Please use the space provided to explain your answers to the questions above. You may also include additional comments for the author, including concerns about dual publication, research ethics, or publication ethics. (Please upload your review as an attachment if it exceeds 20,000 characters)

Reviewer #1: The manuscript presents a format to represent the information needed to build an interactive identification key based on JSON format.

Although novel proposals are made in the manuscript, such as the use of JSON and its capabilities to represent geographic regions through polygons, and to specify characters and states in multiple languages, it lacks a solid methodology in the construction of the proposal, as well as of theoretical foundations of taxonomy and biological identification.

Introduction

It is stated that “A number of digital identification key formats exist [15, 16], but these come with a number of limitations in what they can represent”, but no explanation of these limitations is given.

Methods

The method is poor, as it does not delve into taxonomic concepts nor does it explicitly state how the Clavis format was defined. Character types and character states and the problems of their computer representation are not listed or discussed in depth.

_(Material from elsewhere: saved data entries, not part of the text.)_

theorem State.startCtx_keep (s : State) (ref : ReqRef) (c : Nat) : Keep s (State.startCtx s ref c) := by
  unfold State.startCtx
  extract_lets +onlyGivenNames x1
  clear_value x1
  refine Keep.ite ?_ ?_
  · exact State.reply_keep _ _ _ _
  · refine Keep.ite ?_ ?_
    · exact State.reply_keep _ _ _ _
    · extract_lets +onlyGivenNames x2
      have k2 : Keep s (x2.1) := by
        dsimp only [x2]
        exact State.fread_keep _ _ _
      clear_value x2
      split
      · exact Keep.trans ‹_› (State.reply_keep _ _ _ _)
      · extract_lets +onlyGivenNames x3
        clear_value x3
        extract_lets +onlyGivenNames x4
        have k4 : Keep s (x4.1) := by
          dsimp only [x4]
          refine Keep.ite_fst ?_ ?_
          · dsimp only
            assumption
          · exact Keep.trans ‹_› (State.fread_keep _ _ _)
        clear_value x4
        extract_lets +onlyGivenNames x5
        have k5 : Keep s (x5.1) := by
          dsimp only [x5]
          refine Keep.ite_fst ?_ ?_
          · dsimp only
            assumption
          · exact Keep.trans ‹_› (State.fread_keep _ _ _)
        clear_value x5
        extract_lets +onlyGivenNames x6
        clear_value x6
        extract_lets +onlyGivenNames x7
        clear_value x7
        extract_lets +onlyGivenNames x8
        clear_value x8
        extract_lets +onlyGivenNames x9
        have k9 : Keep s (x9) := by
          dsimp only [x9]
          assumption
        clear_value x9
        refine Keep.ite ?_ ?_
        · exact Keep.trans ‹_› (State.reply_keep _ _ _ _)
        · refine Keep.ite ?_ ?_
          · exact Keep.trans ‹_› (State.reply_keep _ _ _ _)
          · extract_lets +onlyGivenNames x10
            have k10 : Keep s (x10) := by
              dsimp only [x10]
              refine Keep.foldl ?_ ?_ _
              · assumption
              · intro x11
                intro x12
                exact State.windowIn_keep _ _
            clear_value x10
            extract_lets +onlyGivenNames x13
            have k13 : Keep s (x13) := by
              dsimp only [x13]
              exact Keep.trans ‹_› (State.setCtx_keep _ _ _)
            clear_value x13
            refine Keep.trans ?_ (State.reply_keep _ _ _ _)
            refine Keep.trans ?_ (State.bump_keep _ _)
            refine Keep.upd ?_ rfl
            assumption

theorem execCtxStart_keep (s : State) : OutKeep s (execCtxStart s) := by
  unfold execCtxStart
  refine foremanReq_keep _ _ _ _ _ ?_
  intro x1
  intro x2
  intro x3
  exact State.startCtx_keep _ _ _

theorem execCtxHold_keep (s : State) : OutKeep s (execCtxHold s) := by
  unfold execCtxHold
  refine foremanReq_keep _ _ _ _ _ ?_
  intro x1
  intro x2
  intro x3
  extract_lets +onlyGivenNames x4
  clear_value x4
  refine Keep.ite ?_ ?_
  · exact State.reply_keep _ _ _ _
  · refine Keep.trans ?_ (State.reply_keep _ _ _ _)
    refine Keep.trans ?_ (State.bump_keep _ _)
    exact State.modCtx_keep _ _ _

theorem execCtxResume_keep (s : State) : OutKeep s (execCtxResume s) := by
  unfold execCtxResume
  refine foremanReq_keep _ _ _ _ _ ?_
  intro x1
  intro x2
  intro x3
  refine Keep.ite ?_ ?_
  · exact State.reply_keep _ _ _ _
  · refine Keep.trans ?_ (State.reply_keep _ _ _ _)
    exact State.resume_keep _ _

theorem execCtxKill_keep (s : State) : OutKeep s (execCtxKill s) := by
  unfold execCtxKill
  refine foremanReq_keep _ _ _ _ _ ?_
  intro x1
  intro x2
  intro x3
  extract_lets +onlyGivenNames x4
  clear_value x4
  extract_lets +onlyGivenNames x5
  clear_value x5
  refine Keep.ite ?_ ?_
  · exact State.reply_keep _ _ _ _
  · refine Keep.ite ?_ ?_
    · exact State.reply_keep _ _ _ _
    · refine Keep.trans ?_ (State.reply_keep _ _ _ _)
      exact State.killWith_keep _ _ _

A comparative scheme is needed to show the advantages and strengths of the “Clavis” representation against other popular formats such as the Delta format.

Results

Using a fictitious taxonomic group (Pokémon in this case) can provide didactic benefits in certain contexts, but in the case of showing the power of representation of a representation structure of taxonomic knowledge it may not be adequate, since it does not give the opportunity to address the range of peculiarities and exceptions observed in real taxa.

Discussion

It is stated that “A particularly potent application of the Clavis format will be an implementation in tandem with automated image recognition” because “there is no fixed path through the key requiring that taxa are evaluated against their characteristics in any particular order. This means that the key can be applied to any subset of the taxa as easily as to the full taxon set”, two important omissions are made: a) it is not referring to the relevant theoretical framework, namely the polythetic identification, and b) that other formats, such as Delta, can be used in the same way.

Reviewer #2: Dear Editor & Authors

This manuscript (PONE-D-22-15296), “Clavis: an open and versatile identification key format” provides a description of a new tool similar in purpose (though not in function) to matrix-based multiple-access keys for identifying unknown organisms. The paper walks the reader through the rationale for digital keys broadly, and then discusses the basic design elements of the Clavis key, which is implemented in the JSON language.

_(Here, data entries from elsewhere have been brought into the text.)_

-- ==== Sys2Proof/Laws/OfSlabs.lean ====
section
/-!
SUPPORT. Lemmas about the slab port and accesses to slab memory, for the proofs of the statements: what their operations do, step by step.
-/

namespace Sys2Proof.Claims

open Machine

theorem core_becomes (s : State) (n sl : Nat) (vec : Bool) (f : Core → Core) (net : Net)
    (hf : ∀ rv rs ct, f { s.core n with ge := { (s.core n).ge with rrVector := rv, rrScalar := rs }, dbg := { (s.core n).dbg with counters := ct } }
      = { f (s.core n) with ge := { (f (s.core n)).ge with rrVector := rv, rrScalar := rs }, dbg := { (f (s.core n)).dbg with counters := ct } }) :
    CoreBecomes n s { (s.issued n sl vec).modCore n f with net := net } (f (s.core n)) net := by
  refine ⟨rfl, fun m hm => ?_, ?_⟩
  · show ((s.issued n sl vec).modCore n f).core m = _
    rw [State.core_modCore_ne hm, core_issued_ne hm]
  · obtain ⟨rv, rs, ct, h⟩ := core_issued s n sl vec
    refine ⟨rv, rs, ct, ?_⟩
    show ((s.issued n sl vec).modCore n f).core n = _
    rw [State.core_modCore_self, h, hf]

theorem slab_issues (i : GangAt → VForm → Instr) (store : Bool)
    (he : ∀ g f s, exec (i g f) s = onGangTry s g (i g f) true (if store then { vr := destRegs f.d 16, sr := if f.a < 64 then [f.a] else [] } else { vw := destRegs f.d 16, sr := if f.a < 64 then [f.a] else [] })
      (fun c x env t => gangSlab g f store c x env t)) : SlabIssues i store := by
  intro g f s c home off x a ⟨h1, h2, h3, h4⟩ hcl hb hgr
  have he' := (he g f s).trans (onGangTry_next true (fun c x env t => gangSlab g f store c x env t) h1 h2 h3 h4)
  have ha : home = (a - slabBase) / 2 ^ 24 ∧ off = (a - slabBase) % 2 ^ 24 := by
    unfold addrClass at hcl
    split at hcl
    · cases hcl
    · split at hcl
      · cases hcl
      · split at hcl
        · split at hcl
          · simp at hcl; exact ⟨hcl.1.symm, hcl.2.symm⟩
          · cases hcl
        · split at hcl <;> cases hcl
  have hsf : ((s.issued g.core g.slot true).ctx c).slabFault (if store then .w else .r) a = none := by
    have : (s.issued g.core g.slot true).ctx c = s.ctx c := rfl
    rw [this]
    unfold Ctx.slabFault
    rw [hcl]
    dsimp only
    rw [hb, hgr]; rfl
  have hslab : ((s.issued g.core g.slot true).core g.core).slab = (s.core g.core).slab := by
    obtain ⟨rv, rs, ct, h⟩ := core_issued s g.core g.slot true
    rw [h]
  have hgs : gangSlab g f store c x (s.gangEnv g.core g.slot) (s.issued g.core g.slot true) =
      if home = g.core then (if ((s.issued g.core g.slot true).core home).slab.refuses store (off / 512) then some ((s.issued g.core g.slot true).gangFault g.core g.slot .slabBankOff a) else if ((s.issued g.core g.slot true).core home).slab.unplanned.length ≥ 32 then none
        else some (((s.issued g.core g.slot true).setGang g.core g.slot (slabGang g f store x)).modSlab home (fun b => { b with unplanned := joinUnpl home (slabAsk g f store x c (off / 512) (s.cycleOf home)) b.unplanned })))
      else some { (s.issued g.core g.slot true).setGang g.core g.slot (slabGang g f store x) with net := { s.net with slabs := s.net.slabs ++ [({ home := home, req := slabAsk g f store x c (off / 512) (s.cycleOf home) } : RemoteSlab)] } } := by
    unfold gangSlab
    dsimp only
    rw [show slabAddr (s.gangEnv g.core g.slot) x f = a from rfl, hsf, ha.1, ha.2]
    cases store <;> rfl
  constructor
  · intro hh hbk hlen
    rw [hgs, if_pos hh] at he'
    rw [if_neg, if_neg] at he'
    · refine ⟨_, he', ?_⟩
      subst hh
      have : ∀ (u : State) (f : Slab → Slab) (y : Gang), (u.setGang g.core g.slot y).modSlab g.core f = u.modCore g.core (fun k => { k.setGang g.slot y with slab := f k.slab }) := by
        intro u f y
        unfold State.setGang State.modSlab
        exact State.modCore_modCore u g.core (fun k => k.setGang g.slot y) (fun k => { k with slab := f k.slab })
      rw [Option.getD_some, this]
      exact core_becomes s g.core g.slot true (fun k => { k.setGang g.slot (slabGang g f store x) with slab := { k.slab with unplanned := joinUnpl g.core (slabAsk g f store x c (off / 512) (s.cycleOf g.core)) k.slab.unplanned } }) s.net (fun _ _ _ => rfl)
    · rw [hh, hslab]; rw [hh] at hlen; omega
    · rw [hh, hslab]; rw [hh] at hbk
      unfold Slab.refuses
      rcases hbk with hbk | hbk <;> rw [hbk] <;> simp
  · intro hh
    rw [hgs, if_neg hh] at he'
    refine ⟨_, he', ?_⟩
    exact core_becomes s g.core g.slot true (fun k => k.setGang g.slot (slabGang g f store x)) _ (fun _ _ _ => rfl)

theorem pick_none (b : Slab) (busy : W32) (xs bef : List Unpl) : grantPick b 0 false busy bef xs = ([], xs) := by
  induction xs generalizing bef with
  | nil => rfl
  | cons u xs ih =>
    unfold grantPick
    simp only [ih]
    simp

theorem pick_read (b : Slab) (busy : W32) (u : Unpl) (rest : List Unpl) (hw : u.write = false) (hb : b.bank u.slab = .on) (hz : busy.getLsbD (u.slab % 32) = false) :
    grantPick b 1 false busy [] (u :: rest) = ([u], rest) := by
  unfold grantPick
  simp only [pick_none]
  simp only [hw, hb, hz]
  simp [pick_none]

theorem pick_write (b : Slab) (busy : W32) (u : Unpl) (rest : List Unpl) (hw : u.write = true) (hb : b.bank u.slab ≠ .waking) :
    grantPick b 0 true busy [] (u :: rest) = ([u], rest) := by
  unfold grantPick
  simp only [pick_none]
  simp only [hw]
  cases h : b.bank u.slab <;> simp_all

theorem count_core (k : Core) (code n : Nat) : (k.count code n).slab = k.slab ∧ (k.count code n).ge = k.ge := by
  rw [Core.count_eq]; exact ⟨rfl, rfl⟩

theorem slab_write_whole (b : Slab) (u : Nat) (bs : List Byte) (hl : bs.length = 512) :
    ∃ bad rw_, b.write u 0 bs = ({ b with mem := memWriteN b.mem (512 * u) bs, bad := bad, rewrites := rw_ }, true) := by
  unfold Slab.write
  dsimp only
  have : ((List.range 8).filter (fun i => decide (64 * i < 0 + bs.length) && decide (0 < 64 * i + 64))).filter (fun i => !(decide (0 ≤ 64 * i) && decide (64 * i + 64 ≤ 0 + bs.length))) = [] := by
    rw [hl]; decide
  rw [this]
  simp only [List.foldl_nil, if_true]
  exact ⟨_, _, rfl⟩

theorem group_one (key : Nat → Nat) (k : Nat) (lanes : List Nat) (h : ∀ l ∈ lanes, key l = k) (hne : lanes ≠ []) : groupLanes key lanes = [(k, lanes)] := by
  have go : ∀ (ls pre : List Nat), (∀ l ∈ ls, key l = k) → ls.foldl (fun acc l => if acc.any (fun g => g.1 == key l) then acc.map (fun g => if g.1 = key l then (g.1, g.2 ++ [l]) else g)
    else acc ++ [(key l, [l])]) [(k, pre)] = [(k, pre ++ ls)] := by
    intro ls
    induction ls with
    | nil => intro pre _; simp
    | cons l ls ih =>
      intro pre hl
      rw [List.foldl_cons]
      have : key l = k := hl l List.mem_cons_self
      simp only [this, List.any_cons, beq_self_eq_true, Bool.true_or, if_true, List.map_cons, List.map_nil]
      rw [ih _ (fun j hj => hl j (List.mem_cons_of_mem _ hj))]
      simp
  cases lanes with
  | nil => exact absurd rfl hne
  | cons l ls =>
    unfold groupLanes
    rw [List.foldl_cons]
    have : key l = k := h l List.mem_cons_self
    simp only [this, List.any_nil, List.nil_append]
    exact go ls [l] (fun j hj => h j (List.mem_cons_of_mem _ hj))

In general, the manuscript is clearly written, and the figures (primarily schematics illustrating workflows) are clear.

The authors provide, as appendices and via a GitHub link, samples of keys that could be viewed as test cases and, presumably, templates that a reader could use to build their own keys. I was unable to figure out how to execute the code for the sample keys and so didn’t review those.

In general, I strongly support the publication of this new tool. I have some suggestions for improvement, but they are all with the text, not with the quality or substance of the tool itself. I think that the more tools that are out there, the better- especially things like this that are freely available and published in an open access journal. It’s not entirely clear to me how substantially this contribution will move the field forward (see comments below), but I might not be the target audience and I think tool that the authors have put together definitely should be put out into the world so that it can find its audience.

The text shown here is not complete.